This article lays out an opinionated, production‑minded blueprint. We’ll cover:

What an “affordance index” is and why origin scope matters
Ingesting a11y roles, form schemas, and sitemaps (plus robots.txt and schema.org hints)
Designing hybrid retrieval for control (lexical + vector + structural filters)
Playbooks as first‑class retrievables and how to execute them safely
Detecting drift and refreshing indices with low cost and low risk
PII‑safe storage and runtime redaction
A working reference implementation in Python with Playwright, SQLite FTS5, and FAISS/Qdrant
Metrics, pitfalls, and a roadmap to make it robust

If you currently rely on LLMs to “figure out the UI on the fly,” you’re paying latency and reliability taxes. Site‑aware RAG pays a one‑time cost per origin and amortizes it across tasks and users.

The core idea: retrieval‑augmented control at per‑origin scope

RAG for text generation retrieves passages. RAG for control retrieves affordances: the structured opportunities an interface presents to act.

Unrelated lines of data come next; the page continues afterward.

-- ==== Sys2Proof/Machine/Encoder.lean ====
section
/-! DEFINITION. The operations of the frame encoder (41_frame_encoder.md R113 to R121) and of the chunker (42_chunker.md R141):
each is one call of its operation in Ops. A refused operation and one that does not return are next states (R233, R247). -/

namespace Sys2Proof.Machine

/-- TX_BEGIN (R113). -/
def execTxBegin (addr cmd : Byte) (plen : Nat) (s : State) : Host.Outcome State Fault Refusal :=
  .next (txBegin addr cmd plen s)

/-- TX_CHUNK (R115). -/
def execTxChunk (bs : List Byte) (s : State) : Host.Outcome State Fault Refusal :=
  .next (txChunk bs s)

/-- TX_END (R117). -/
def execTxEnd (s : State) : Host.Outcome State Fault Refusal :=
  .next (txEnd s)

/-- TX_FRAME (R119). -/
def execTxFrame (addr cmd : Byte) (payload : List Byte) (s : State) : Host.Outcome State Fault Refusal :=
  .next (txFrame addr cmd payload s)

/-- TX_ACK (R120). -/
def execTxAck (addr status : Byte) (seq : Half) (value : Byte) (s : State) : Host.Outcome State Fault Refusal :=
  .next (txAck addr status seq value s)

/-- TX_FORMATSET (R121). -/
def execTxFormatSet (addr fmt : Byte) (width height : Half) (s : State) : Host.Outcome State Fault Refusal :=
  .next (txFormatSet addr fmt width height s)

/-- TX_IMAGE (R141). -/
def execTxImage (addr : Byte) (width height : Half) (s : State) : Host.Outcome State Fault Refusal :=
  .next (txImage addr width height s)

end Sys2Proof.Machine
end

Scope: per origin (ideally per eTLD+1), e.g., github.com or portal.company.com
Unit: an AffordanceDoc that describes an actionable element or workflow segment:
- Location: URL, route pattern, and stable anchors (e.g., a11y roles + labels rather than brittle selectors)
- Semantics: role (button, link, menuitem, textbox), accessible name, form field labels/types, constraints
- Preconditions/postconditions: auth state, expected nav changes, result cues
- Evidence: snippets of the a11y tree, surrounding text, screenshot hashes
- Provenance: when seen, by which crawler, confidence score

We then:

Ingest and index these docs per origin.
At runtime, the agent forms an intent query (e.g., “upload PDF invoice to Acme portal”).
Retrieve candidate affordances and playbooks that match the origin and intent.
Execute with verification loops, logging feedback to refine the index.

This separation—local, reusable knowledge vs. transient intent—keeps agents fast and consistent.

Why per origin? Stability and responsibility

Treat “origin” (scheme + host + port) or at least eTLD+1 as the atomic unit. Benefits:

Stability: Most UI changes are local to a site. Reusing per‑origin indices yields high cache hit rates.
Governance: You can respect robots.txt, per‑site rate limits, and legal terms consistently.
Safety: Fine‑grained privacy policies and redaction rules by origin (e.g., strip account numbers on banking domains).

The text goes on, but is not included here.